NOT a red marker, that means green, blue, yellow, or black.
Probability of all events. And the probability of events that we consider unfavorable (when we pull out a red felt-tip pen) is .
Thus, the probability of drawing NOT a red felt-tip pen is -.
Answer:
| The probability that an event will not occur is minus the probability that the event will occur. |
Rule for multiplying the probabilities of independent events
You already know what independent events are.
And if you need to find the probability that two (or more) independent events will occur in a row?
Let's say we want to know what is the probability that by tossing a coin once, we will see an eagle twice?
We have already considered - .
What if we toss a coin? What is the probability of seeing an eagle twice in a row?
Total possible options:
- Eagle-eagle-eagle
- Eagle-head-tails
- Head-tails-eagle
- Head-tails-tails
- tails-eagle-eagle
- Tails-heads-tails
- Tails-tails-heads
- Tails-tails-tails
I don't know about you, but I made this list wrong once. Wow! And only option (the first) suits us.
For 5 rolls, you can make a list of possible outcomes yourself. But mathematicians are not as industrious as you.
Therefore, they first noticed, and then proved, that the probability of a certain sequence of independent events decreases each time by the probability of one event.
In other words,
Consider the example of the same, ill-fated, coin.
Probability of coming up heads in a trial? . Now we are tossing a coin.
What is the probability of getting tails in a row?
This rule does not only work if we are asked to find the probability that the same event will occur several times in a row.
If we wanted to find the TAILS-EAGLE-TAILS sequence on consecutive flips, we would do the same.
The probability of getting tails - , heads - .
The probability of getting the sequence TAILS-EAGLE-TAILS-TAILS:
You can check it yourself by making a table.
The rule for adding the probabilities of incompatible events.
So stop!

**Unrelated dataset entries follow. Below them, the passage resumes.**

-- ==== Sys2Proof/Tests/Slice0.lean ====
section
/-! SUPPORT. Tests: well-formedness, decoding of words written out from the spec, single operations with results from the spec's
examples and test vectors, and one witness per statement with hypotheses. -/

namespace Sys2Proof.Tests

open Sys2Proof Sys2Proof.Machine

/-! ## States the tests start from -/

/-- After reset and `WR CTRL, START` (R129). -/
def running : State := { State.reset with mode := .run }

/-- Running, between reads, with a working frame. -/
def holding (W : List Byte) : State := { running with W := W }

/-- Running, in a read, with a working frame. -/
def reading (W : List Byte) : State := { running with W := W, inRead := true }

/-- Running, a read has ended. -/
def ended (W : List Byte) : State := { running with W := W, evalPending := true }

/-- The smallest frame with a payload (R91's example). -/
def frame : List Byte := [0x13, 0x01, 0x07, 0xE5]

/-- The same with its checksum off by one (R136's example). -/
def badFrame : List Byte := [0x13, 0x01, 0x07, 0xE4]

/-- One frame in the queue, seen by both domains, its first `off` bytes taken. -/
def queued (off : Nat) : State := { running with Q := [frame], wrCnt := 1, wrSeenC := 1, rdOff := off }

/-- The smallest legal build, with two clocks. -/
def smallest : Config.Build := ⟨258, 1, true⟩

/-- The largest legal build, with one clock. -/
def largest : Config.Build := ⟨65535, 255, false⟩

/-- A queue of depth one that is full, with a valid frame waiting for EVAL. -/
def blocked (asyncFifo : Bool) : State :=
  { queued 0 with build := ⟨258, 1, asyncFifo⟩, W := frame, evalPending := true }

/-- What an operation leaves in one place. -/
def after {α : Type} (r : Result) (f : State → α) : Option α := (nextOf r).map f

/-- A state whose next cycle is this one. -/
def offering (s : State) (t : Tick) : State := placeTick t s

/-! ## Well-formedness: an ill-formed term for each check -/

/-- R72: a write to 0x00 is WR_CTRL, never WR_IGNORED. -/
theorem test_wf_wrIgnored : (Instr.wrIgnored 0x00 5).wf = false ∧ (Instr.wrIgnored 0x01 5).wf = true := by decide

/-- R72: an address that names a register is never RD_RSVD. -/
theorem test_wf_rdRsvd : (namedAddresses.all fun a => (Instr.rdRsvd a).wf = false) = true ∧ (Instr.rdRsvd 0x28).wf = true := by decide

/-! ## Decoding, each word written out from R68, R69, R72 -/

theorem test_decode_inByte : decode (.input 0b00_00010011#10) = .inByte 0x13 := by decide
theorem test_decode_inLast : decode (.input 0b01_11100101#10) = .inLast 0xE5 := by decide
/-- R78 writes INERR as 0x200; R75 (a) lets bit 8 and the data be anything. -/
theorem test_decode_inErr : decode (.input 0b10_00000000#10) = .inErr 0 ∧ decode (.input 0b11_11111111#10) = .inErr 0x1FF := by decide
theorem test_decode_outByte : decode (.output 0b0_00010011#9) = .outByte 0x13 := by decide
theorem test_decode_outLast : decode (.output 0b1_11100101#9) = .outLast 0xE5 := by decide
theorem test_decode_wrCtrl : decode (.register 0b1_00000000#9 0x5) = .wrCtrl 0x5 := by decide
/-- R128's example writes 0x10; R40: an address with bits 1:0 not 00 too. -/
theorem test_decode_wrIgnored :
    decode (.register 0b1_00010000#9 0) = .wrIgnored 0x10 0 ∧ decode (.register 0b1_00000001#9 7) = .wrIgnored 0x01 7 := by decide
theorem test_decode_rdCtrl : decode (.register 0b0_00000000#9 0) = .rdCtrl := by decide
theorem test_decode_rdStatus : decode (.register 0b0_00000100#9 0) = .rdStatus := by decide
theorem test_decode_rdQcount : decode (.register 0b0_00001000#9 0) = .rdQcount := by decide
theorem test_decode_rdWpos : decode (.register 0b0_00001100#9 0) = .rdWpos := by decide
theorem test_decode_rdCntFrames : decode (.register 0b0_00010000#9 0) = .rdCntFrames := by decide
theorem test_decode_rdCntZlen : decode (.register 0b0_00010100#9 0) = .rdCntZlen := by decide
theorem test_decode_rdCntCsum : decode (.register 0b0_00011000#9 0) = .rdCntCsum := by decide
theorem test_decode_rdCntOvf : decode (.register 0b0_00011100#9 0) = .rdCntOvf := by decide
theorem test_decode_rdParams : decode (.register 0b0_00100000#9 0) = .rdParams := by decide
theorem test_decode_rdId : decode (.register 0b0_00100100#9 0) = .rdId := by decide
/-- R140's examples: 0x28 and 0x05. -/
theorem test_decode_rdRsvd :
    decode (.register 0b0_00101000#9 0) = .rdRsvd 0x28 ∧ decode (.register 0b0_00000101#9 0) = .rdRsvd 0x05 := by decide
/-- R74: no word for an internal step. -/
theorem test_encode_internal :
    encode .eval = none ∧ encode .stopDone = none ∧ encode (.syncP2c 1) = none ∧ encode (.syncC2p 1) = none ∧ encode .reset = none := by
  decide
/-- R68 to R70: ten bits on the input channel, nine on the others. -/
theorem test_decode_too_wide :
    decodeWord .input 0x3FF = .ok (.inErr 0x1FF) ∧ decodeWord .input 0x400 = .error (.wordTooWide .input 0x400) ∧
    decodeWord .output 0x200 = .error (.wordTooWide .output 0x200) ∧
    decodeWord .register 0x200 = .error (.wordTooWide .register 0x200) := ⟨rfl, rfl, rfl, rfl⟩

/-! ## Single operations -/

/-- R99's example: from reset and START, `INB 00` is dropped and the scan goes on. -/
theorem test_inByte_dropped :
    after (exec (.inByte 0x00) running) (fun s => (s.W, s.scanning, s.inRead)) = some ([], true, true) := by decide
/-- R99's example: then `INB 13` starts `W`. -/
theorem test_inByte_sentinel :
    after (exec (.inByte 0x13) { reading [] with scanning := true }) (fun s => (s.W, s.scanning)) = some ([0x13], false) := by decide
/-- R100's example. -/
theorem test_inLast : after (exec (.inLast 0xE5) (reading [0x13, 0x01, 0x07])) (fun s => (s.W, s.evalPending, s.inRead)) =
    some (frame, true, false) := by decide
/-- R100 (b): a scanned read without a sentinel leaves `W` empty. -/
theorem test_inLast_no_sentinel :
    after (exec (.inLast 0x55) running) (fun s => (s.W, s.scanning, s.evalPending)) = some ([], false, true) := by decide
/-- R105's example. -/
theorem test_inErr :
    after (exec (.inErr 0) running) (fun s => (s.mode, s.stkXport, errCode s)) = some (.fail, true, 3) := by decide
/-- R117's example. -/
theorem test_outByte : outData (queued 0) = some 0x13 ∧ after (exec (.outByte 0x13) (queued 0)) State.rdOff = some 1 := by decide
/-- R118's example. -/
theorem test_outLast : outLast (queued 3) = true ∧
    after (exec (.outLast 0xE5) (queued 3)) (fun s => (s.Q, s.rdCnt, s.rdOff)) = some ([], 1, 0) := by decide
/-- R129's example: START from reset. -/
theorem test_wrCtrl_start : after (exec (.wrCtrl 0x1) State.reset) statusWord = some 0x441 := by decide
/-- R129 (e): START and STOP together are STOP. -/
theorem test_wrCtrl_both : after (exec (.wrCtrl 0x3) running) (fun s => (s.mode, s.stopReq)) = some (.run, true) := by decide
/-- R128's example: `WR 0x10, 0` leaves CNT_FRAMES. -/
theorem test_wrIgnored : after (exec (.wrIgnored 0x10 0) { running with cntFrames := 7 }) State.cntFrames = some 7 := by decide
/-- R130's example. -/
theorem test_rdCtrl : after (exec .rdCtrl { running with regRdata := 9 }) State.regRdata = some 0 := by decide
/-- R131's examples. -/
theorem test_rdStatus : after (exec .rdStatus State.reset) State.regRdata = some 0x440 ∧
    after (exec .rdStatus (holding [0x13, 0x02, 0x07])) State.regRdata = some 0x481 := by decide
/-- R132's example: two commits and no pop. -/
theorem test_rdQcount :
    after (exec .rdQcount { running with Q := [frame, frame], wrCnt := 2, wrSeenC := 2 }) State.regRdata = some 2 := by decide
/-- R133's example. -/
theorem test_rdWpos : after (exec .rdWpos (holding [0x13, 0x02, 0x07])) State.regRdata = some 3 := by decide
/-- R134's example: one commit. -/
theorem test_rdCntFrames :
    after (andThen (exec .eval (ended frame)) (exec .rdCntFrames)) State.regRdata = some 1 := by decide
/-- R135's example: `IN 13 00 ED` and its EVAL. -/
theorem test_rdCntZlen :
    after (andThen (exec .eval (ended [0x13, 0x00, 0xED])) (exec .rdCntZlen)) State.regRdata = some 1 := by decide
/-- R136's example: `IN 13 01 07 E4` and its EVAL. -/
theorem test_rdCntCsum :
    after (andThen (exec .eval (ended badFrame)) (exec .rdCntCsum)) State.regRdata = some 1 := by decide
/-- R137: an overflowed read and its EVAL. -/
theorem test_rdCntOvf :
    after (andThen (exec .eval { ended [0x13] with ovf := true }) (exec .rdCntOvf)) State.regRdata = some 1 := by decide
/-- R138's example. -/
theorem test_rdParams : after (exec .rdParams State.reset) State.regRdata = some 0x00040200 := by decide
/-- R139's example. -/
theorem test_rdId : after (exec .rdId { running with mode := .fail }) State.regRdata = some 0x46534331 := by decide
/-- R140's example. -/
theorem test_rdRsvd : after (exec (.rdRsvd 0x28) { running with regRdata := 9 }) State.regRdata = some 0 := by decide
/-- R102's example. -/
theorem test_eval_emit : after (exec .eval (ended (frame ++ [0x13, 0x02]))) (fun s => (s.Q, s.W, s.wrCnt)) =
    some ([frame], [0x13, 0x02], 1) := by decide
/-- R102 (a), R142's example: the sum of `13 00 ED` is 0x100 and the outcome is ZLEN. -/
theorem test_eval_zlen : after (exec .eval (ended [0x13, 0x00, 0xED])) (fun s => (s.W, errCode s, s.stkZlen)) =
    some ([], 1, true) := by decide
/-- R106's example. -/
theorem test_stopDone : after (exec .stopDone { running with stopReq := true }) (fun s => (s.mode, s.stopReq)) =
    some (.stopped, false) := by decide
/-- R119's example: `wrCnt = 3`, `wrSeenC = 1`. -/
theorem test_syncP2c : let s := { running with wrCnt := 3, wrSeenC := 1 }
    after (exec (.syncP2c 2) s) State.wrSeenC = some 2 ∧ after (exec (.syncP2c 3) s) State.wrSeenC = some 3 := by decide
/-- R120's example: `rdCnt = 2`, `rdSeenP = 0`. -/
theorem test_syncC2p : let s := { running with rdCnt := 2, wrSeenC := 2, wrCnt := 2 }
    after (exec (.syncC2p 1) s) State.rdSeenP = some 1 ∧ after (exec (.syncC2p 2) s) State.rdSeenP = some 2 := by decide
/-- R160: FAIL, the queue and a partial frame are gone. -/
theorem test_reset : exec .reset { queued 2 with mode := .fail, W := [0x13], cntFrames := 9 } = .next State.reset := rfl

New definition.
Let's figure it out. Let's take our worn out coin and flip it once.
Possible options:
- Eagle-eagle-eagle
- Eagle-head-tails
- Head-tails-eagle
- Head-tails-tails
- tails-eagle-eagle
- Tails-heads-tails
- Tails-tails-heads
- Tails-tails-tails
So here are incompatible events, this is a certain, given sequence of events. are incompatible events.
If we want to determine what is the probability of two (or more) incompatible events, then we add the probabilities of these events.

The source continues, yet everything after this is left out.